[Provided material]
/-- What holds of a started state that meets the invariant holds all along its run. -/
theorem inv_runFor {s : State} (hs : s.Inv) (hstart : s.status ≠ .idle) (k : Nat) :
    (runFor k s).Inv ∧ (runFor k s).status ≠ .idle := by
  induction k generalizing s with
  | zero => exact ⟨hs, hstart⟩
  | succ k ih =>
    by_cases hrun : s.status = .running
    · obtain ⟨t, ht⟩ := step_exists_next hrun
      rw [runFor_of_next ht]
      exact ih (hs.step ht) (status_ne_idle_of_step ht)
    · rw [runFor_of_not_running hrun]
      exact ⟨hs, hstart⟩

/-- Settles O45: the status that the run has reached names its end, the invariant there says whether it has
a record, and from HALTED or FAULTED no step leads on. -/
theorem runEndsInExactlyOneWay : Obligations.RunEndsInExactlyOneWay := by
  unfold Obligations.RunEndsInExactlyOneWay
  intro s k hs hstart
  obtain ⟨hinv, hidle⟩ := inv_runFor hs hstart k
  constructor
  · cases hstatus : (runFor k s).status with
    | idle => exact absurd hstatus hidle
    | running => exact .inr (.inr ⟨by simp [runEnd, hstatus], rfl⟩)
    | halted => exact .inl ⟨by simp [runEnd, hstatus], rfl, hinv.fault_eq_none (by rw [hstatus]; decide)⟩
    | faulted =>
      obtain ⟨f, hf⟩ := Option.isSome_iff_exists.mp (hinv.fault_iff.mp hstatus)
      exact .inr (.inl ⟨f, by simp [runEnd, hstatus, hf], rfl, hf⟩)
  · intro hend j
    rw [runFor_add]
    refine runFor_of_not_running (fun hrun => hend ?_) j
    simp [runEnd, hrun]

end Sys2Proof.Machine
end

section
/-! The rule of each instruction on registers that exist (spec/41_register_io.md to
spec/44_control_flow.md), and the check of register operands that comes before it (spec/40_dispatch.md
R83). -/

namespace Sys2Proof.Machine

/-- The sequential advance of a row writes only pc. -/
theorem State.advance_eq_setPc (s : State) (k : Mnemonic) :
    s.advance k = s.setPc (s.pc + BitVec.ofNat 9 (k.operandCount + 1)) := by
  rw [State.advance, OpcodeMap.instrLength_byteOf]

/-! The check of register operands -/

/-- The first register operand above 7 is reported, whatever the rest of the state. NOT is the exception:
it may read its second operand byte before. -/
theorem exec_of_first_operand_ge {i : Instr} {s : State} {a : Byte} {rest : List Byte}
    (hi : i.registerOperands = a :: rest) (ha : 8 ≤ a.toNat) (hnot : ∀ b, i ≠ .not b) :
    exec i s = .next (s.enterFault .outOfBoundsRegister (zext9 a)) := by
  cases i <;> cases hi
  case not => exact absurd rfl (hnot a)
  all_goals
    simp only [exec, execPush, execPop, execPrn, execCall, execJmp, execJeq, execJne, execLdi, execAdd,
      execMul, execCmp, execAnd, execOr, execXor, aluBinary, withRegs, withReg_of_ge ha]
    rfl

/-- The second register operand above 7 is reported once the first has passed. -/
theorem exec_of_second_operand_ge {i : Instr} {s : State} {a b : Byte}
    (hi : i.registerOperands = [a, b]) (ha : a.toNat < 8) (hb : 8 ≤ b.toNat) :
    exec i s = .next (s.enterFault .outOfBoundsRegister (zext9 b)) := by
  cases i <;> cases hi
  all_goals
    simp only [exec, execAdd, execMul, execCmp, execAnd, execOr, execXor, aluBinary, withRegs,
      withReg_of_lt ha, withReg_of_ge hb]
    rfl

theorem checksOneRegister {mk : Byte → Instr} (hops : ∀ a, (mk a).registerOperands = [a])
    (hnot : ∀ a b, mk a ≠ .not b) : ChecksOneRegister mk :=
  fun _ a ha => exec_of_first_operand_ge (hops a) ha (hnot a)

theorem checksTwoRegisters {mk : Byte → Byte → Instr}
    (hops : ∀ a b, (mk a b).registerOperands = [a, b]) : ChecksTwoRegisters mk := by
  intro s a b
  have hnot (c : Byte) : mk a b ≠ .not c := fun hc => by
    have hone := hops a b
    rw [hc] at hone
    nomatch hone
  exact ⟨fun ha => exec_of_first_operand_ge (hops a b) ha hnot, exec_of_second_operand_ge (hops a b)⟩

/-- NOT under REFERENCE_INEQUALITY is a two-register instruction whose second operand byte is at pc+2. -/
theorem exec_not_of_reference {s : State} (hcfg : s.cfg.notSemantics = .referenceInequality)
    (hpc : s.pc.toNat ≤ 253) (a : Byte) :
    exec (.not a) s = aluBinary .not aluDiffers a (s.mem.read (s.pc.toNat + 2)) s := by
  simp only [exec, execNot, hcfg]
  rw [withByte_of_le (by omega)]

theorem exec_not_of_onesComplement {s : State} (hcfg : s.cfg.notSemantics = .onesComplement) (a : Byte) :
    exec (.not a) s = withReg a s fun r => .next ((s.setReg r (~~~ s.reg r)).advance .not) := by
  simp only [exec, execNot, hcfg]

/-- NOT checks its operand under either meaning, where a step can run it. -/
theorem exec_not_of_ge {s : State} (hpc : s.pc.toNat ≤ 253) {a : Byte} (ha : 8 ≤ a.toNat) :
    exec (.not a) s = .next (s.enterFault .outOfBoundsRegister (zext9 a)) := by
  cases hcfg : s.cfg.notSemantics with
  | referenceInequality =>
    rw [exec_not_of_reference hcfg hpc, aluBinary, withRegs, withReg_of_ge ha]
    rfl
  | onesComplement =>
    rw [exec_not_of_onesComplement hcfg, withReg_of_ge ha]
    rfl

/-- Settles O31: the step is its instruction's meaning, which begins with the checks. -/
theorem registerChecksComeFirst : Obligations.RegisterChecksComeFirst := by
  unfold Obligations.RegisterChecksComeFirst
  intro s i hrun hpc hi
  rw [step_of_decode_ok hrun hpc hi]
  refine ⟨fun a rest hops ha => ?_, fun a b hops ha hb => exec_of_second_operand_ge hops ha hb⟩
  by_cases hnot : ∃ b, i = .not b
  · obtain ⟨b, rfl⟩ := hnot
    obtain ⟨rfl, -⟩ := List.cons.inj hops
    exact exec_not_of_ge hpc ha
  · exact exec_of_first_operand_ge hops ha (not_exists.mp hnot)

/-! LDI, PRN and HLT -/

/-- Settles O1: the register written is the one that the operand names, and the advance is 3. -/
theorem ldiLoadsImmediate : Obligations.LdiLoadsImmediate := by
  unfold Obligations.LdiLoadsImmediate
  refine ⟨fun s r v => ?_, fun v => checksOneRegister (fun _ => rfl) nofun, fun a v => rfl⟩
  simp only [exec, execLdi, withReg_ofNat, State.advance_eq_setPc]
  rfl

/-- Settles O2: the trace grows by the one byte at its old length, and the advance is 2. -/
theorem prnEmitsRegister : Obligations.PrnEmitsRegister := by
  unfold Obligations.PrnEmitsRegister
  refine ⟨fun s r => ⟨?_, by simp [outEvent]⟩, checksOneRegister (fun _ => rfl) nofun, fun a => rfl⟩
  simp only [exec, execPrn, withReg_ofNat, State.advance_eq_setPc]
  rfl

/-- Settles O3: the advance of HLT is 1. -/
theorem hltHalts : Obligations.HltHalts := by
  unfold Obligations.HltHalts
  intro s
  rw [exec, execHlt, State.advance_eq_setPc]
  rfl

/-! The ALU -/

theorem aluBinary_regByte (k : Mnemonic) (f : Byte → Byte → Byte) (s : State) (a b : Reg) :
    aluBinary k f (regByte a) (regByte b) s =
      .next ((s.setReg a (f (s.reg a) (s.reg b))).setPc
        (s.pc + BitVec.ofNat 9 (k.operandCount + 1))) := by
  rw [aluBinary, withRegs, withReg_ofNat, withReg_ofNat, State.advance_eq_setPc]
  rfl

theorem ofNat_mod_256 (n : Nat) : BitVec.ofNat 8 (n % 256) = BitVec.ofNat 8 n := by
  apply BitVec.eq_of_toNat_eq
  simp

/-- Settles O4: `aluBinary_regByte`, where the sum is cut to 8 bits. -/
theorem addWrapsModulo256 : Obligations.AddWrapsModulo256 := by
  unfold Obligations.AddWrapsModulo256
  refine ⟨fun s a b => ?_, checksTwoRegisters fun _ _ => rfl⟩
  rw [ofNat_mod_256]
  exact aluBinary_regByte .add aluAdd s a b

/-- Settles O5: `aluBinary_regByte`, where the product is cut to 8 bits. -/
theorem mulWrapsModulo256 : Obligations.MulWrapsModulo256 := by
  unfold Obligations.MulWrapsModulo256
  refine ⟨fun s a b => ?_, checksTwoRegisters fun _ _ => rfl⟩
  rw [ofNat_mod_256]
  exact aluBinary_regByte .mul aluMul s a b

/-- Settles O6: `aluBinary_regByte` for the three bitwise functions. -/
theorem andOrXorAreBitwise : Obligations.AndOrXorAreBitwise := by
  unfold Obligations.AndOrXorAreBitwise
  refine ⟨fun s a b => ⟨?_, ?_, ?_⟩, checksTwoRegisters fun _ _ => rfl,
    checksTwoRegisters fun _ _ => rfl, checksTwoRegisters fun _ _ => rfl, fun a b => ⟨rfl, rfl, rfl⟩⟩
  · exact aluBinary_regByte .and (· &&& ·) s a b
  · exact aluBinary_regByte .or (· ||| ·) s a b
  · exact aluBinary_regByte .xor (· ^^^ ·) s a b

/-- Settles O7: a two-register instruction on the operand and the byte at pc+2. -/
theorem notReferenceComparesRegisters : Obligations.NotReferenceComparesRegisters := by
  unfold Obligations.NotReferenceComparesRegisters
  refine fun s hcfg hpc => ⟨fun r q hq => ?_, fun a ha => exec_not_of_ge hpc ha, fun r hb => ?_⟩
  · rw [exec_not_of_reference hcfg hpc, hq]
    exact aluBinary_regByte .not aluDiffers s r q
  · rw [exec_not_of_reference hcfg hpc, aluBinary, withRegs, withReg_ofNat, withReg_of_ge hb]
    rfl

theorem not_eq_ofNat_sub (v : Byte) : ~~~ v = BitVec.ofNat 8 (255 - v.toNat) := by
  apply BitVec.eq_of_toNat_eq
  rw [BitVec.toNat_not, BitVec.toNat_ofNat]
  omega

/-- Settles O8: the complement of a byte is 255 minus it. -/
theorem notOnesComplementInverts : Obligations.NotOnesComplementInverts := by
  unfold Obligations.NotOnesComplementInverts
  refine fun s hcfg => ⟨fun r => ?_, fun a ha => ?_⟩
  · rw [exec_not_of_onesComplement hcfg, withReg_ofNat, State.advance_eq_setPc, not_eq_ofNat_sub]
    rfl
  · rw [exec_not_of_onesComplement hcfg, withReg_of_ge ha]
    rfl

/-- Settles O9: CMP's rule, whose comparison of values is one of bytes. -/
theorem cmpSetsExactlyOneFlag : Obligations.CmpSetsExactlyOneFlag := by
  unfold Obligations.CmpSetsExactlyOneFlag
  refine ⟨fun s a b => ?_, checksTwoRegisters fun _ _ => rfl, fun a b => rfl⟩
  rw [exec_cmp_regByte, State.advance_eq_setPc, compareFlags]
  simp only [BitVec.toNat_inj]
  rfl

/-! Jumps and branches -/

theorem exec_jmp_regByte (s : State) (r : Reg) :
    exec (.jmp (regByte r)) s = .next (s.setPc (zext9 (s.reg r))) := by
  simp only [exec, execJmp, withReg_ofNat, jumpTo]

[Work required] From the entries above, give again exactly the lines running from the line with "refine ⟨fun a" to the line with "refine ⟨fun s r v"; include both of those lines.

[Answer below]
  refine ⟨fun a rest hops ha => ?_, fun a b hops ha hb => exec_of_second_operand_ge hops ha hb⟩
  by_cases hnot : ∃ b, i = .not b
  · obtain ⟨b, rfl⟩ := hnot
    obtain ⟨rfl, -⟩ := List.cons.inj hops
    exact exec_not_of_ge hpc ha
  · exact exec_of_first_operand_ge hops ha (not_exists.mp hnot)

/-! LDI, PRN and HLT -/

/-- Settles O1: the register written is the one that the operand names, and the advance is 3. -/
theorem ldiLoadsImmediate : Obligations.LdiLoadsImmediate := by
  unfold Obligations.LdiLoadsImmediate
  refine ⟨fun s r v => ?_, fun v => checksOneRegister (fun _ => rfl) nofun, fun a v => rfl⟩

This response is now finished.